At the time the survey was conducted (September 2008), traders revealed changing priorities when assessing their concerns in troubled markets. The Global FX Market Study showed the following:
* Banks cite counterparty risk as their biggest worry when supplying e-pricing, up to 84 percent from 72 percent last year. Worries about settlement risk dropped from 64 percent to 52 percent, while only 16 percent regarded latency as a concern, down from 19 percent in 2007 - a continuing trend.
* When assessing systemic risk, a liquidity crunch remained topmost worry at 43 percent. But tellingly, insolvency emerged as of nearly equal concern, up massively from 15 percent a year ago to 35 percent immediately prior to the Lehman Brothers insolvency. Correspondingly, worries regarding macro-economic problems fell from 30 percent to 14 percent; major e-systems failure dropped from 26 percent to 13 percent; and back office/settlement limitations retreated from 26 percent to 12 percent.
In volatile conditions, traders continued to value efficient execution:
* When assessing the impact of technology, banks rated better market access as top priority at 59 percent (up from 52 percent in 2007), including liquidity management, aggregation and order routing to give greater choice and control. This came in ahead of more/less volatility (down from 60 percent in 2007 to 55 percent in 2008).

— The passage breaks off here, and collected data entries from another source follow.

/-- The scoreboard entries of the pallet that an access overlaps. -/
def boardHits (s : State) (pl : Pallet) (spc addr n : Nat) : List Score :=
  let c := canonSpan pl spc addr
  s.en.board.filter fun b => b.pal == pl.key && b.spc.toNat == c.1 && b.lo < c.2 + n && c.2 < b.hi

/-- Handles of the copies that entries stand for. -/
def boardHandles (s : State) (bs : List Score) : List Word :=
  (s.en.copies.filter fun c => bs.any fun b => b.ops.contains c.key).map (·.handle)

/-- What a lane's earlier stall waited for (R176). -/
def heldOf (sh : Sheet) (lane : Nat) : List Word := (sh.heldBy.filter fun h => h.1 == lane).map (·.2)

/-- The scoreboard gate of an access: none while it stalls, with the handles it waits for noted; else the state after the
acquire that ends an earlier stall of its lane. -/
def LV.gate (v : LV) (s : State) (spc addr n : Nat) : Except State State :=
  match boardHits s v.env.pl spc addr n, getSheet s v.env.sh.key with
  | [], some sh =>
    if (heldOf sh v.lane).isEmpty then .ok s
    else
      let stamp := maxN ((heldOf sh v.lane).map fun h => ((getFuture s h).map (·.stamp)).getD 0)
      .ok (v.acquire (setSheet s { sh with heldBy := sh.heldBy.filter fun h => h.1 != v.lane }) 1 (anyMark stamp))
  | [], none => .ok s
  | bs, some sh => .error (setSheet s { sh with
      heldBy := (sh.heldBy.filter fun h => h.1 != v.lane) ++ (boardHandles s bs).map fun h => (v.lane, h) })
  | _, none => .error s

/-! ## One load -/

/-- Performs an agent's own ctray stores to bytes of a tray, so that its later accesses follow them (R164, R183). -/
def flushTray (s : State) (k : AgentKey) (pal off n : Nat) : State :=
  performPostedIf s fun p => p.tray == some pal && p.agent == k && overlaps p.addr p.bytes.length off n

def trayBytes (s : State) (pal off n : Nat) : List Byte :=
  match getPallet s pal with
  | some p => trayRead p off n
  | none => List.replicate n 0

/-- The parameter block at launch start (R165); a part that had no translation then reads as it is. -/
def constBytes (s : State) (la : Launch) (cx : Ctx) (off n : Nat) : List Byte :=
  (List.range n).map fun i =>
    match la.cimg.find? fun c => c.1 ≤ off + i && off + i < c.2.1 with
    | some c => memGet c.2.2 (off + i)
    | none => ((deviceRead s cx (la.r.param.toNat + off + i) 1).getD [0]).headD 0

/-- What an acquire of a place may take (R186). -/
def placeMarks (s : State) (p : Place) (n : Nat) : List Mark :=
  match p with
  | .glob ps => physMarks s ps
  | .tray pal off => ((getPallet s pal).map fun q => trayMarks q off n).getD []
  | .konst _ => []

/-- Loads n bytes from a place (R199, R200). With acq the clocks rise before the race check (R186), and the acquire ends after it. -/
def LV.load (v : LV) (s : State) (p : Place) (n : Nat) (acq ldp : Bool) : Except (State × FaultInfo) (List Byte × State) :=
  let sc := v.f.scope.toNat
  let clocks := fun (s : State) => if acq then acquireClock s (v.agent s) sc (placeMarks s p n) else s
  let fin := fun (s : State) => if acq then acquireEnd s (v.who s) sc else s
  match p with
  | .glob ps =>
    match poisonIn s p with
    | some x => .error (s, x)
    | none =>
      let s := clocks (if v.norace then countRace s v.env.cx.cid 0 1 else s)
      let how : LoadHow := ⟨sc, ldp, acq && dropsClean s v.env.pl.core sc, v.f.cache == 3,
        raceMode v.env.la != 0 && !v.norace && !v.t.skip, 2 + v.f.atm.toNat⟩
      let r := loadPhys s (v.who s) how ps
      match v.races r.s r.hits with
      | .error e => .error e
      | .ok s => .ok (r.bytes, fin s)
  | .tray pal off =>
    let s := clocks (flushTray s (v.agent s) pal off n)
    .ok (trayBytes s pal off n, fin s)
  | .konst off => .ok (constBytes s v.env.la v.env.cx off n, fin (clocks s))

/-! ## What an mma issued without fopr may still read (R188) -/

/-- Notes the values that the 4-byte units of global memory hold, as the core sees them, before a write of a pallet; trayWrite notes a
tray's. -/
def noteOld (s : State) (la : Launch) (pal : Nat) (p : Place) : State :=
  let core := ((getPallet s pal).map (·.core)).getD 0
  let us : List OldUnit := match p with
    | .glob ps => ps.flatMap fun q => (piecesOf 2 q.pa q.len).map fun r =>
        let a := alignDown r.1 4
        ⟨pal, none, a, BitVec.ofNat 32 (ofLe (coreRead s core la.cid a 4)), s.tick⟩
    | _ => []
  if la.r.tiles = 0 then s else addOlds s us

/-- Notes what a write of a lane is about to change: units that an mma may still read, and its launch's own text (R38, R188). -/
def LV.noteWrite (v : LV) (s : State) (p : Place) (bytes : List Byte) : State :=
  noteTexts (noteOld s v.env.la v.env.pl.key p) v.env.cx.cid p.phys bytes

/-! ## One store -/

/-- Stores bytes at a place; `rel` makes it release-ordered (R199, R230). In fault mode a race at its own publication stops it
with nothing written. -/
def LV.store (v : LV) (s : State) (p : Place) (bytes : List Byte) (rel : Bool) : Except (State × FaultInfo) State :=
  let sc := v.f.scope.toNat
  let clk := (getAgent s (v.agent s)).c
  let r : Except (State × FaultInfo) (Option Nat × State) :=
    if rel then (v.release s sc).map fun x => (some x.1, x.2) else .ok (none, s)
  match r with
  | .error e => .error e
  | .ok (stamp, s) =>
    let s := v.noteWrite s p bytes
    match p with
    | .glob ps =>
      let s := if v.norace then countRace s v.env.cx.cid 0 1 else s
      let x := storePhys s (v.who s) ⟨sc, stamp, clk, v.norace⟩ ps bytes
      match v.races x.1 x.2 with
      | .error (t, e) => .error ({ s with cs := { s.cs with agents := t.cs.agents }, mg := t.mg }, e)
      | .ok s => .ok s
    | .tray pal off =>
      let eff := match stamp with | some c => RelEffect.stamp c sc | none => .plain
      if pal = v.env.pl.key || rel then
        .ok (trayWrite (flushTray s (v.agent s) pal off bytes.length) (v.agent s) pal off bytes eff)
      else
        .ok (withPosted s (s.ms.posted ++ [⟨v.agent s, some pal, off, bytes, v.f.scope, v.env.pl.core, 0⟩]))
    | .konst _ => .ok s

end Sys2Proof.Machine
end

* In analyzing transaction costs, bid-offer spreads are the greatest cost concern for investors (highly active 76 percent, real money 50 percent), remaining at 50 percent for real money investors and falling from 81 percent for highly active.
* Growing pressure on bilateral credit lines is revealed in slowing demand for prime brokerage services, increasing from 36 percent in 2007 to 38 percent in 2008, after a jump from 23 percent to 36 percent the previous year.
David Poole, COO ClientKnowledge, said, "The latest study confirms that both counterparty risk and the risk of insolvency were key issues for respondents, even before the events of September 2008. At this time there seems to be a clear demand for innovative post trade solutions that reduce risk and increase efficiency."
In relation to trends identified in the previous year's Global Foreign Exchange Market Study, the following points were notable:
* Buy-side respondents displayed a greater need for cross-product risk management opportunities with money markets again most likely to be traded alongside FX, but increased growth in trading of other asset classes alongside FX. 70 percent of Real Money investors cite money markets as their leading cross-product asset class, on a par with 2007, followed by Fixed Income at 65 percent (up from 35 percent). Highly Active investors showed growth across all cross-product activities, with money markets up from 73 percent to 83 percent; fixed income up from 53 percent to 61 percent; equities up from 41 percent to 54 percent, and interest rates up from 28 percent to 40 percent.
* For the second year, difficulty in realizing absolute returns through FX investment strategies drove investors away from dedicated FX funds and towards hedging/overlay risk management strategies. Dedicated FX funds plummeted 30 percent to four percent for Real Money investors and 27 percent to 15 percent for Active managers. Correspondingly, Real Money investors' focus on hedging and overlay strategies rose 51 percent to 82 percent, while Active Investors' 73 percent was 44 percent above last year's figure.
* Continuing the trend toward a greater uptake of electronic trading, the 2007 survey's prediction of an 80 percent proportion of cash trades conducted electronically by 2010 has already been achieved. The acceleration is driven by banks that now conduct 85 percent of their trades electronically (up from 76 percent in 2007), whereas Real Money investors remained stable at 72 percent and Highly Active investors at 70 percent.